Baker witnessed the evolution firsthand, covering Bush as a reporter for the Washington Post. He now covers the Obama administration for the New York Times. Baker brings his newspaperman’s style of writing to Days of Fire; the book is steeped in facts, and the writing is clear and crisp.
You will also be impressed by Baker’s research and reporting. He interviewed more than 200 people, including White House insiders, politicians, relatives and friends to find some incredible anecdotes and to describe the shifting relationship between Bush and Cheney. In summary, when Bush chose Cheney as his running mate, he was looking for a mentor. But it was clear from the beginning that Bush was in charge, and he ultimately relied on his gut when making decisions, Baker writes. Things started to deteriorate after 9/11, as Cheney was a strong advocate of the invasion of Iraq under the assumption that it had weapons of mass destruction. In the aftermath, Bush started to rely more on his instincts, based in part on his growing self-confidence, and the realization that his vice president was a staunch, stubborn conservative.
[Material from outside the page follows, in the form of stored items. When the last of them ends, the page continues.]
@[simp] theorem State.withRes_ctl (s : State) (v : U16) : (s.withRes v).ctl = s.ctl := rfl
@[simp] theorem State.withRes_mot (s : State) (v : U16) : (s.withRes v).mot = s.mot := rfl
@[simp] theorem State.withRes_frm (s : State) (v : U16) : (s.withRes v).frm = s.frm := rfl
@[simp] theorem State.withRes_spi (s : State) (v : U16) : (s.withRes v).spi = s.spi := rfl
@[simp] theorem State.withRes_sys (s : State) (v : U16) : (s.withRes v).sys = s.sys := rfl
@[simp] theorem State.withRes_nv (s : State) (v : U16) : (s.withRes v).nv = s.nv := rfl
@[simp] theorem State.withRes_cfg (s : State) (v : U16) : (s.withRes v).cfg = s.cfg := rfl
@[simp] theorem State.withRes_hist (s : State) (v : U16) : (s.withRes v).hist = s.hist := rfl
@[simp] theorem State.withRes_env (s : State) (v : U16) : (s.withRes v).env = s.env := rfl

@[simp] theorem recordFault_ctl (s : State) (c : FaultCode) (i : U8) : (recordFault s c i).ctl = s.ctl := rfl
@[simp] theorem recordFault_mot (s : State) (c : FaultCode) (i : U8) : (recordFault s c i).mot = s.mot := rfl
@[simp] theorem recordFault_frm (s : State) (c : FaultCode) (i : U8) : (recordFault s c i).frm = s.frm := rfl
@[simp] theorem recordFault_spi (s : State) (c : FaultCode) (i : U8) : (recordFault s c i).spi = s.spi := rfl
@[simp] theorem recordFault_nv (s : State) (c : FaultCode) (i : U8) : (recordFault s c i).nv = s.nv := rfl
@[simp] theorem recordFault_cfg (s : State) (c : FaultCode) (i : U8) : (recordFault s c i).cfg = s.cfg := rfl
@[simp] theorem recordFault_hist (s : State) (c : FaultCode) (i : U8) : (recordFault s c i).hist = s.hist := rfl
@[simp] theorem recordFault_res (s : State) (c : FaultCode) (i : U8) : (recordFault s c i).res = s.res := rfl
@[simp] theorem recordFault_env (s : State) (c : FaultCode) (i : U8) : (recordFault s c i).env = s.env := rfl
@[simp] theorem recordFault_sys_taskFlags (s : State) (c : FaultCode) (i : U8) :
    (recordFault s c i).sys.taskFlags = s.sys.taskFlags := rfl
@[simp] theorem recordFault_sys_gie (s : State) (c : FaultCode) (i : U8) :
    (recordFault s c i).sys.gie = s.sys.gie := rfl
@[simp] theorem recordFault_sys_rfmIrqEn (s : State) (c : FaultCode) (i : U8) :
    (recordFault s c i).sys.rfmIrqEn = s.sys.rfmIrqEn := rfl
@[simp] theorem recordFault_sys_inIsr (s : State) (c : FaultCode) (i : U8) :
    (recordFault s c i).sys.inIsr = s.sys.inIsr := rfl
@[simp] theorem recordFault_sys_sleeping (s : State) (c : FaultCode) (i : U8) :
    (recordFault s c i).sys.sleeping = s.sys.sleeping := rfl
@[simp] theorem recordFault_sys_booted (s : State) (c : FaultCode) (i : U8) :
    (recordFault s c i).sys.booted = s.sys.booted := rfl
@[simp] theorem recordFault_sys_halted (s : State) (c : FaultCode) (i : U8) :
    (recordFault s c i).sys.halted = s.sys.halted := rfl
@[simp] theorem recordFault_sys_fault (s : State) (c : FaultCode) (i : U8) :
    (recordFault s c i).sys.fault = some (c, i) := rfl
@[simp] theorem recordFault_sys_refused (s : State) (c : FaultCode) (i : U8) :
    (recordFault s c i).sys.refused = s.sys.refused := rfl
@[simp] theorem recordFault_sys_now (s : State) (c : FaultCode) (i : U8) :
    (recordFault s c i).sys.now = s.sys.now := rfl

@[simp] theorem markRefused_ctl (s : State) (r : RefuseReason) : (markRefused s r).ctl = s.ctl := rfl
@[simp] theorem markRefused_mot (s : State) (r : RefuseReason) : (markRefused s r).mot = s.mot := rfl
@[simp] theorem markRefused_frm (s : State) (r : RefuseReason) : (markRefused s r).frm = s.frm := rfl
@[simp] theorem markRefused_spi (s : State) (r : RefuseReason) : (markRefused s r).spi = s.spi := rfl
@[simp] theorem markRefused_nv (s : State) (r : RefuseReason) : (markRefused s r).nv = s.nv := rfl
@[simp] theorem markRefused_cfg (s : State) (r : RefuseReason) : (markRefused s r).cfg = s.cfg := rfl
@[simp] theorem markRefused_hist (s : State) (r : RefuseReason) : (markRefused s r).hist = s.hist := rfl
@[simp] theorem markRefused_res (s : State) (r : RefuseReason) : (markRefused s r).res = s.res := rfl
@[simp] theorem markRefused_sys_taskFlags (s : State) (r : RefuseReason) :
    (markRefused s r).sys.taskFlags = s.sys.taskFlags := rfl
@[simp] theorem markRefused_sys_gie (s : State) (r : RefuseReason) : (markRefused s r).sys.gie = s.sys.gie := rfl
@[simp] theorem markRefused_sys_rfmIrqEn (s : State) (r : RefuseReason) :
    (markRefused s r).sys.rfmIrqEn = s.sys.rfmIrqEn := rfl
@[simp] theorem markRefused_sys_inIsr (s : State) (r : RefuseReason) :
    (markRefused s r).sys.inIsr = s.sys.inIsr := rfl
@[simp] theorem markRefused_sys_sleeping (s : State) (r : RefuseReason) :
    (markRefused s r).sys.sleeping = s.sys.sleeping := rfl
@[simp] theorem markRefused_sys_booted (s : State) (r : RefuseReason) :
    (markRefused s r).sys.booted = s.sys.booted := rfl
@[simp] theorem markRefused_sys_halted (s : State) (r : RefuseReason) :
    (markRefused s r).sys.halted = s.sys.halted := rfl
@[simp] theorem markRefused_sys_fault (s : State) (r : RefuseReason) :
    (markRefused s r).sys.fault = s.sys.fault := rfl
@[simp] theorem markRefused_sys_refused (s : State) (r : RefuseReason) : (markRefused s r).sys.refused = true := rfl
@[simp] theorem markRefused_sys_now (s : State) (r : RefuseReason) : (markRefused s r).sys.now = s.sys.now := rfl
@[simp] theorem markRefused_env_script (s : State) (r : RefuseReason) :
    (markRefused s r).env.script = s.env.script := rfl
@[simp] theorem markRefused_env_ports (s : State) (r : RefuseReason) :
    (markRefused s r).env.ports = s.env.ports := rfl
@[simp] theorem markRefused_env_issuer (s : State) (r : RefuseReason) :
    (markRefused s r).env.issuer = s.env.issuer := rfl
@[simp] theorem markRefused_env_draws (s : State) (r : RefuseReason) :
    (markRefused s r).env.draws = s.env.draws := rfl
@[simp] theorem markRefused_env_report (s : State) (r : RefuseReason) : (markRefused s r).env.report = some r := rfl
Among the more fascinating examples of the changing Bush-Cheney relationship in Days of Fire is an account of how Cheney pushed hard to get a presidential pardon for his aide, Lewis “Scooter” Libby, after he was convicted of leaking the identity of CIA agent Valerie Plame. Bush, having already commuted Libby’s 30-month prison sentence, ultimately refused to pardon the conviction, a decision that infuriated Cheney and further soured their relationship.
All told, Days of Fire delves deeply into the Bush-Cheney partnership and offers breathtaking insights into power, passion and politics at the highest levels of our government.